Я взял протянутую «примину». Прикурив, двинулся было в туалет, но мужичок остановил:
— Вечером поможешь протереть коридор. За работу дают четыре сигареты, по две на брата.
Я кивнул. Не успел закрыть дверь, как обступили придурки:
— Оставишь? — заканючили они. — Мне… мне…
— Вы же только дымили, — опешил я. — Дайте хоть пару раз дернуть.
— Охнарики подбираем. Не дают…
Насладиться не удалось, к тому же закружилась голова. Пошатываясь, подался в палату.
— Пойдем, работа есть, — растормошил он. — Уберем одну палату, принесем воды. Пять сигарет. В обед сходим на кухню, поможем дотащить баки с варевом. Еще по две на каждого. А дальше посмотрим. Держись меня, не пропадем.

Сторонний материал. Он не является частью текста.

-- ==== Sys2Proof/Machine/Cache.lean ====
section
/-!
DEFINITION. Sys2Proof/Machine/Cache.lean: the copies of a line and its home: logical time (R59 to R63), pushes (R67), stash
banks (R72), commutative ranges (R73 to R75), full/empty bits (R79), sealed lines (R92). A line is named by its first key
divided by 64.
-/

namespace Sys2Proof.Machine

/-! ## Bytes and bits of a line -/

/-- The bits of the bytes a 64-bit byte mask names. -/
def expandMask (m : BitVec 64) : Line :=
  BitVec.ofNat 512 (((List.range 64).map (fun i => if m.getLsbD i then 255 * 2 ^ (8 * i) else 0)).sum)

/-- The bytes of which a bit mask covers any bit. -/
def bytesOf (mask : Line) : BitVec 64 :=
  BitVec.ofNat 64 (((List.range 64).map (fun i => if (mask >>> (8 * i)).setWidth 8 = (0 : Byte) then 0 else 2 ^ i)).sum)

/-- The new bits where the mask is set, the old ones elsewhere. -/
def mergeBits (old new mask : Line) : Line := (old &&& ~~~mask) ||| (new &&& mask)

/-- The words of a line of which a byte mask covers any byte, and those it covers whole. -/
def wordsTouched (m : BitVec 64) : List Nat := (List.range 16).filter (fun w => (m >>> (4 * w)).setWidth 4 != (0 : BitVec 4))
def wordsWhole (m : BitVec 64) : List Nat := (List.range 16).filter (fun w => (m >>> (4 * w)).setWidth 4 == (0xF : BitVec 4))

/-- The words of which a byte mask covers all, as bits. -/
def wholeBits (m : BitVec 64) : BitVec 16 := (wordsWhole m).foldl (fun b w => b ||| BitVec.ofNat 16 (2 ^ w)) 0

/-- The sixteen full/empty bits of a line, 1 for full (R79). -/
def feLine (e : List Nat) (line : Nat) : BitVec 16 :=
  BitVec.ofNat 16 (((List.range 16).map (fun w => if feFull e (16 * line + w) then 2 ^ w else 0)).sum)

/-! ## Who is told of a write -/

/-- A registration pool: the home's, or a cluster's (place 1 + k). -/
def watchersAt (s : State) (place : Nat) : List Sleeper :=
  if place = 0 then s.bridge.watchers else (s.cluster (place - 1)).watchers
def setWatchers (s : State) (place : Nat) (l : List Sleeper) : State :=
  if place = 0 then { s with bridge := { s.bridge with watchers := l } }
  else s.setCluster (place - 1) { s.cluster (place - 1) with watchers := l }
def parkedAt (s : State) (place : Nat) : List Sleeper :=
  if place = 0 then s.bridge.parked else (s.cluster (place - 1)).parked
def setParked (s : State) (place : Nat) (l : List Sleeper) : State :=
  if place = 0 then { s with bridge := { s.bridge with parked := l } }
  else s.setCluster (place - 1) { s.cluster (place - 1) with parked := l }

/-- The end of a WAITA with a code, by an event of time c. The launch scheduler's own registration, for virtual interface v,
has the number 4,096 + v (R359): it reads again. -/
def endWaita (s : State) (t : Nat) (code : BitVec 32) (c : Nat) : State :=
  if t < Config.threads then
    s.setThread t { s.thread t with wait := .waitaDone code, heard := max (s.thread t).heard c }
  else s

/-- A write of time c at a place wakes the waiters on each word of which it writes a byte (R241). Keys are of words. -/
def wakeWords (s : State) (place : Nat) (keys : List Nat) (c : Nat) : State :=
  let l := watchersAt s place
  let woken := l.filter (fun w => keys.contains (w.key / 4))
  if woken.isEmpty then s
  else woken.foldl (fun s w => endWaita s w.thread 0 c) (setWatchers s place (l.filter (fun w => !keys.contains (w.key / 4))))

/-- The words of keys [k, k + n), by key / 4. -/
def wordKeys (k n : Nat) : List Nat := (List.range ((k % 4 + n + 3) / 4)).map (fun i => k / 4 + i)

/-- A full/empty bit set at a place, with the change noted for its waiters (R231). -/
def setFe (s : State) (place w : Nat) (full : Bool) : State :=
  if feFull s.empty w == full then s
  else { s with empty := feSet s.empty w full, changes := s.changes ++ [(place, 4 * w, full)] }

/-! ## Seals (R92) -/

/-- The nonce of a line for a context with its version, as `sealOf` gives them (R92, R410). -/
def sealNonce (ctx line : Nat) : Nat := line * 64 + ctx / 2 ^ 16 * 2 ^ 64

/-- A line's bytes as a context outside or inside the clusters sees them: sealing and opening are one exclusive or. -/
def sealLine (s : State) (ctx line : Nat) (x : Line) : Line :=
  if ctx = 0 then x else x ^^^ Config.keystream (sealCtx ctx) s.module.era (sealNonce ctx line)

/-- The tag of sealed bytes. -/
def tagOf (s : State) (ctx line : Nat) (sealed : Line) : BitVec 48 :=
  Config.sealTag (sealCtx ctx) s.module.era (sealNonce ctx line) sealed

/-! ## Homes (R59, R62, R63) -/

/-- The slice of a line's home. -/
def sliceOf (line : Nat) : Nat := (line % 64) ^^^ (line / 64 % 64) ^^^ (line / 4096 % 64)

/-- Whether two lines have their homes at one slice: of this module's, or of the other's (R59). -/
def sameSlice (s : State) (a b : Nat) : Bool := sliceOf a == sliceOf b && peerRange s.module (64 * a) == peerRange s.module (64 * b)

/-- Lines a slice of the bridge cache holds at most: 3 MiB (R57). -/
def sliceLines : Nat := 0xC000

/-- The times of a line at its home. -/
def homeTimes (s : State) (line : Nat) : HomeLine :=
  match look s.bridge.homes line with
  | some h => h
  | none => let t := lookD s.bridge.memTime (sliceOf line) 0; { wts := t, maxLease := t }

/-- The bridge cache gives up a line, and its slice's memory time rises (R63). DESIGN CHOICE (log entry 62): R63 speaks of
module-homed lines; the write time and the leases of a host-homed line go into the slice's memory time too, and it starts from
there again. -/
def evictHome (s : State) (line : Nat) : State :=
  let t := max (lookD s.bridge.memTime (sliceOf line) 0) (homeTimes s line).maxLease
  { s with bridge := { s.bridge with homes := del s.bridge.homes line, held := del s.bridge.held line,
                                     memTime := put s.bridge.memTime (sliceOf line) t } }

Действительно, мне оставалось держаться лишь его. Работа, работа, другие заботы, чтобы задавить в зародыше мерзкое чувство боязни замкнутого пространства. Кругом решетки, настоящая тюрьма с постоянно пускающими в ход кулаки здоровенными санитарами вместо надзирателей. С трудом встав на ноги, потащился за толстячком. Он уже принес ведро воды, заправил на длинную палку с крестовиной на конце рваную тряпку. Запах в палате вызывал тошноту. К испарениям давно не мытых тел, к лекарствам, примешивалось зловоние будто гниющего человеческого мяса. Это оказалось отделение для наиболее безнадежных, у которых рвота выходила с кровью. Молодые и старые, худые как скелеты и более-менее в форме, они подавали сомнительные признаки жизни, ничего не прося, почти перестав стонать. Лишь медленное затрудненное дыхание, да неровно вздымающиеся с резко обозначившимися ребрами груди. Взгляд отсутствующий, как бы в себя. Под кроватями полно кусочков окровавленной ваты, пол скользкий от бурой слизи. Но и у них, у этих доходяг, кисти рук были прикручены к железным уголкам по бокам коек. Одни ноги у кого сомкнуты, у кого разбросаны. Небритые, провалившиеся щеки, заостренные носы. Тишина, изредка нарушаемая судорожными всхлипами. Мужичок неторопливо вывозил грязь на проход между койками. Голыми руками сняв тряпку, ополаскивал ее в ведре. Чтобы не следовать его примеру, от которого выворачивало наизнанку, я подобрал веник, взялся сметать мусор в совок. Мусорный бак находился в дальнем конце коридора. Туда-сюда, туда-сюда. Санитары дают затрещины лишь слоняющимся без дела, кто работает, тех не трогают. Последний мазок шваброй по пятнистому полу. Мокрые простыни скомканы, волосы на подушках взлохмачены. На лица с раззявленными ртами страшно смотреть.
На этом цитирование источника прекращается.